Task item: Only the lines below between the ones containing "(s.updGroup j f).net = s.net := rfl" and "(s.updGroup j f).usage = s.usage := rfl", inclusive, are to be reproduced, each exactly as it stands.

Supplied data:
= Beginning of Section =

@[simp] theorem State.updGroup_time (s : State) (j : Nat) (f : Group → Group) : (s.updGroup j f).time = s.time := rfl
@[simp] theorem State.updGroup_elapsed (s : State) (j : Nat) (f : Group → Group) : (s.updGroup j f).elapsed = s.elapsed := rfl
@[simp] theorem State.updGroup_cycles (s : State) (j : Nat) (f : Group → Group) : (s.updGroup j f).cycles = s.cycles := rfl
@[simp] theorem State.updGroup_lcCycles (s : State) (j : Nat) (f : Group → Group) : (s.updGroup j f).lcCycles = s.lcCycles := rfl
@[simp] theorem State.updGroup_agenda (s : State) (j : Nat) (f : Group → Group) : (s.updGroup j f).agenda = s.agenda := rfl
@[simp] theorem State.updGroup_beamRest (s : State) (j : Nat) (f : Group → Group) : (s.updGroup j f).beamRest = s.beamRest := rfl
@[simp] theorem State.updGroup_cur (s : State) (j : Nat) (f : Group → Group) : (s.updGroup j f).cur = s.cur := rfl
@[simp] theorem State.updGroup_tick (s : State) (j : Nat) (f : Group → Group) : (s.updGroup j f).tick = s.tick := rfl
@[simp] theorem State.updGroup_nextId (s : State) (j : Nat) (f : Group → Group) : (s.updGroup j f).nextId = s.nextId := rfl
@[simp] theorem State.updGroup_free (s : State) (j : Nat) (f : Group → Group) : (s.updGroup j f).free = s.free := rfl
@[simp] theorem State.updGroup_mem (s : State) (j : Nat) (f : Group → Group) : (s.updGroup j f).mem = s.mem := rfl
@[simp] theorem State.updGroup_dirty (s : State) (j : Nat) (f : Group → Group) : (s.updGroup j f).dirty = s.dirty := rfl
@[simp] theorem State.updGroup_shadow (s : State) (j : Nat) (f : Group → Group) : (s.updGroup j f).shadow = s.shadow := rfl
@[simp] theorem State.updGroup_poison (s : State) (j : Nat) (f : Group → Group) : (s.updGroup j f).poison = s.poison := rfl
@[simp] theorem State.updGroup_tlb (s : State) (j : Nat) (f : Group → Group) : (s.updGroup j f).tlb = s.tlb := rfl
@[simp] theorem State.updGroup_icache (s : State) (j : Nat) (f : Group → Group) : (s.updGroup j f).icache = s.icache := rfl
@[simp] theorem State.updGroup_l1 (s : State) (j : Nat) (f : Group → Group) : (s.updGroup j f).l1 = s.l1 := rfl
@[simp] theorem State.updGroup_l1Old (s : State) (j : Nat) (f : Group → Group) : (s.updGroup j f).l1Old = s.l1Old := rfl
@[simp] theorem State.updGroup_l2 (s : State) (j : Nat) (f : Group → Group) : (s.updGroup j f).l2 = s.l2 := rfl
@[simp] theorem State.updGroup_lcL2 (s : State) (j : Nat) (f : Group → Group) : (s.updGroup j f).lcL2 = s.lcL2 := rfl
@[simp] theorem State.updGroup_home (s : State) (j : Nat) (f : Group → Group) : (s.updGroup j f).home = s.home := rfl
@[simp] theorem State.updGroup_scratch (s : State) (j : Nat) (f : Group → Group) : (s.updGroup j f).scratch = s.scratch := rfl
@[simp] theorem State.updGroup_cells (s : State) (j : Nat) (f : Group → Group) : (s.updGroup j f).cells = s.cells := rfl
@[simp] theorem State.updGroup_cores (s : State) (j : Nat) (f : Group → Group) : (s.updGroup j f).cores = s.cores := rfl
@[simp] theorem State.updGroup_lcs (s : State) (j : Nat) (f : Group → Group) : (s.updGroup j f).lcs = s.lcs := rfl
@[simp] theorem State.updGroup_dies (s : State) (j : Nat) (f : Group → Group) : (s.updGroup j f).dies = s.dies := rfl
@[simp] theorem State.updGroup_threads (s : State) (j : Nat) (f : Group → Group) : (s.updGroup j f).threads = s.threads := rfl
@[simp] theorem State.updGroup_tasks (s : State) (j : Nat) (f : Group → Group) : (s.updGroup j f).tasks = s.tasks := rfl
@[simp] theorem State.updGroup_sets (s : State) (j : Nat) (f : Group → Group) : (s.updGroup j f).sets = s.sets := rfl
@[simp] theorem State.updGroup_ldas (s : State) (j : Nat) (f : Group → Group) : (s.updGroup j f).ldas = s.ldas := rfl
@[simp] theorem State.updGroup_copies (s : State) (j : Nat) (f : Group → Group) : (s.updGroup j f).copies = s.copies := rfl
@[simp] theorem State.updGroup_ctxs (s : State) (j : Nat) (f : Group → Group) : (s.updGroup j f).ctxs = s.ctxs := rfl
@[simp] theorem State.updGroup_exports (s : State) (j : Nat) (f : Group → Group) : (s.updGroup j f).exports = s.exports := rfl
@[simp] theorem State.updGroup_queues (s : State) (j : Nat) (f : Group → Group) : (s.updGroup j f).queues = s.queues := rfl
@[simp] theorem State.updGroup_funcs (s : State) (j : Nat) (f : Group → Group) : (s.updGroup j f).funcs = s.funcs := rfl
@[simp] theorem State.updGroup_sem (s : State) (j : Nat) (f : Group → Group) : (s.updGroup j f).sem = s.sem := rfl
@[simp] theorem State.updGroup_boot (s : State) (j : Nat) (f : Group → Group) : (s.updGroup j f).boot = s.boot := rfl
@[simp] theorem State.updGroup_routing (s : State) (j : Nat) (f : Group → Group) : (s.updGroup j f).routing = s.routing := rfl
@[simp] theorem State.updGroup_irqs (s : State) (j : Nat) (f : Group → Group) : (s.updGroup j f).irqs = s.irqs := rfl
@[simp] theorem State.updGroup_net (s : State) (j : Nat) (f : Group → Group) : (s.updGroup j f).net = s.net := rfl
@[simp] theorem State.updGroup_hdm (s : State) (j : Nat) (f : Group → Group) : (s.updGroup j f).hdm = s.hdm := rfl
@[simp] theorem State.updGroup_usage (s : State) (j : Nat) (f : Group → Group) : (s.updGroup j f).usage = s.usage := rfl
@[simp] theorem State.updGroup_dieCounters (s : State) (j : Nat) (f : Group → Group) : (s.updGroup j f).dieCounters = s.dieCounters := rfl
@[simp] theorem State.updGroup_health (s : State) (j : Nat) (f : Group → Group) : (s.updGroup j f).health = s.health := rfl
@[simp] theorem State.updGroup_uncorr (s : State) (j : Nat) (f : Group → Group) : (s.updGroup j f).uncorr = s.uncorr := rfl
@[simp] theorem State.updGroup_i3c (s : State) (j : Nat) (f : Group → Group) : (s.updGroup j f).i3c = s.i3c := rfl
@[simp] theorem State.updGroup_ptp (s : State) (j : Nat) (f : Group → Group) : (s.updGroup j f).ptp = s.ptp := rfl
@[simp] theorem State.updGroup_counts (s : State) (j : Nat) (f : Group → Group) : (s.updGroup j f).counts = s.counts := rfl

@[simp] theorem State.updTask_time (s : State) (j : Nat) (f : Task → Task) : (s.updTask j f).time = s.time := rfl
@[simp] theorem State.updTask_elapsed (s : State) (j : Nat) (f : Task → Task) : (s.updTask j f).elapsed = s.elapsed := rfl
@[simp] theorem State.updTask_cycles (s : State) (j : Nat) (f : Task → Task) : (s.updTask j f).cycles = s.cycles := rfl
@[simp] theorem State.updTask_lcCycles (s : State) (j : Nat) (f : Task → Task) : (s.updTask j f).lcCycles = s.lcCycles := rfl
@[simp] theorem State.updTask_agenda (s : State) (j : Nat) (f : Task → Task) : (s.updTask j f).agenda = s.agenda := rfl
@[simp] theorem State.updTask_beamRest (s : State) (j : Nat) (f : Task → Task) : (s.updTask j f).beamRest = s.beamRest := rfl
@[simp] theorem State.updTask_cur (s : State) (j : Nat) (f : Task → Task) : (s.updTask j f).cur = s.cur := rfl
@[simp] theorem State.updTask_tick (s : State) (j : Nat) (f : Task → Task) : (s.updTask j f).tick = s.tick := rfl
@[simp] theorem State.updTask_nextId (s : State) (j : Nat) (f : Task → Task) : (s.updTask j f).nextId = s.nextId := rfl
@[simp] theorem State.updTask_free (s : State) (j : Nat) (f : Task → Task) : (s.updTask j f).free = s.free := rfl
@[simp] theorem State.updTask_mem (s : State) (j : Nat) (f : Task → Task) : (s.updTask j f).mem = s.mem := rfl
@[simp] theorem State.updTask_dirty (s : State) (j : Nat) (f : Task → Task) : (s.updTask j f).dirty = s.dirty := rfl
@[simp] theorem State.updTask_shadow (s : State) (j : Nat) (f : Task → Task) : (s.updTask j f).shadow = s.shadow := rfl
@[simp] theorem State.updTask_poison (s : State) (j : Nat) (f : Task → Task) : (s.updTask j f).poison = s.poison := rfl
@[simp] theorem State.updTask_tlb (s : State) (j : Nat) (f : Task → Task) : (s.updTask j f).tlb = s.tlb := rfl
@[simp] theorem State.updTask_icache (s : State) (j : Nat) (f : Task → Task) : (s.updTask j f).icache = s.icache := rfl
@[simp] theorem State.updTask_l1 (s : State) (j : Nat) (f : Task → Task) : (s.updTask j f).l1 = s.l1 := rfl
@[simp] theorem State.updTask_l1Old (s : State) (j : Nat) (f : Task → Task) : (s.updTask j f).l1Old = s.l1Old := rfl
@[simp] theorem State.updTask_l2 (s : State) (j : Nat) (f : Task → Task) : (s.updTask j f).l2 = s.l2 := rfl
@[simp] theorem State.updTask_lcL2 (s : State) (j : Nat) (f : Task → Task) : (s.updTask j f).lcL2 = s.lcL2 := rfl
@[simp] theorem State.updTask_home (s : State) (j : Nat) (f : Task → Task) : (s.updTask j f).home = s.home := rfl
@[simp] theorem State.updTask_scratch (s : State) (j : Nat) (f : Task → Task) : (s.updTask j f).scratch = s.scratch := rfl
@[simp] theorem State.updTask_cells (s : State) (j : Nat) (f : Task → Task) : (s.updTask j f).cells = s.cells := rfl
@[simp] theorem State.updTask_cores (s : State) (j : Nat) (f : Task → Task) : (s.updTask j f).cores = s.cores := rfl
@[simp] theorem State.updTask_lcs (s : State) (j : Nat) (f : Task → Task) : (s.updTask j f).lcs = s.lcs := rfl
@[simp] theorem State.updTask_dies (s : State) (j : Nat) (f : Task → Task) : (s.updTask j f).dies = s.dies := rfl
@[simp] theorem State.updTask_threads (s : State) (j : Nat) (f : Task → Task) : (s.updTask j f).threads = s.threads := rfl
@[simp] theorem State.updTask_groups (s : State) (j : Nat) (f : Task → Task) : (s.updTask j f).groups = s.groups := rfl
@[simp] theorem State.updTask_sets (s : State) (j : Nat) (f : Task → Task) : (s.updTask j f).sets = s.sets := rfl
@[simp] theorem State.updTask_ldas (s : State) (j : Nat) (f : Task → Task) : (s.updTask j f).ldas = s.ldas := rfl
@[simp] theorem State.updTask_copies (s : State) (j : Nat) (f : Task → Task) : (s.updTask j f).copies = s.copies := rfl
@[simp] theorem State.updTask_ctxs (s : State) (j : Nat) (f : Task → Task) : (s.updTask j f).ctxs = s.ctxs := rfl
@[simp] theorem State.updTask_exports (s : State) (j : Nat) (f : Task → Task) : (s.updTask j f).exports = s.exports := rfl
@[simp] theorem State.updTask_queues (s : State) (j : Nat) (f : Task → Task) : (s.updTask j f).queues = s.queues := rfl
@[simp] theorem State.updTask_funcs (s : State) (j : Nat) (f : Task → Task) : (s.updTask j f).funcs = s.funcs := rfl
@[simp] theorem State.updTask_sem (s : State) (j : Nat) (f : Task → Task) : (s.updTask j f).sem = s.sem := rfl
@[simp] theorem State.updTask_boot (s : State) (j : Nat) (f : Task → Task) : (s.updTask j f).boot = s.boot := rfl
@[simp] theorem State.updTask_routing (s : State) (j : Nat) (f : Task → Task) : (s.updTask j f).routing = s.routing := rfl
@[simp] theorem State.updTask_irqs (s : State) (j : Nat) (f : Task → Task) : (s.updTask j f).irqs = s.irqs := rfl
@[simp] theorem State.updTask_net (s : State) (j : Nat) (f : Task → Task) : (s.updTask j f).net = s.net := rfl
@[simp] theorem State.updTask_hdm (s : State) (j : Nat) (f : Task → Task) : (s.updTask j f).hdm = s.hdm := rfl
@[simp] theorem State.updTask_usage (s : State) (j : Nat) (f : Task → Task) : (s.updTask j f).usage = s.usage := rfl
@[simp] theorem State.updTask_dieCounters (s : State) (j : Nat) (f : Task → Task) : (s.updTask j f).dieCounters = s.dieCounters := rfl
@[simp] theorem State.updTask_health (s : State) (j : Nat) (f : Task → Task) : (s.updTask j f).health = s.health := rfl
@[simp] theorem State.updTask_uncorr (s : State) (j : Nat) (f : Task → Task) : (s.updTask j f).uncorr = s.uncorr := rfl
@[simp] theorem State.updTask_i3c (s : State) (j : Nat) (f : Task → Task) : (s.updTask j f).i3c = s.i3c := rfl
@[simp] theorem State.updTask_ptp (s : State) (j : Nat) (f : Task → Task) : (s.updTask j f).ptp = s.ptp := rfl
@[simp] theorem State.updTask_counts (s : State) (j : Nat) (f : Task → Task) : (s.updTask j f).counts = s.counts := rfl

= End of Section =

Response to the task:
@[simp] theorem State.updGroup_net (s : State) (j : Nat) (f : Group → Group) : (s.updGroup j f).net = s.net := rfl
@[simp] theorem State.updGroup_hdm (s : State) (j : Nat) (f : Group → Group) : (s.updGroup j f).hdm = s.hdm := rfl
@[simp] theorem State.updGroup_usage (s : State) (j : Nat) (f : Group → Group) : (s.updGroup j f).usage = s.usage := rfl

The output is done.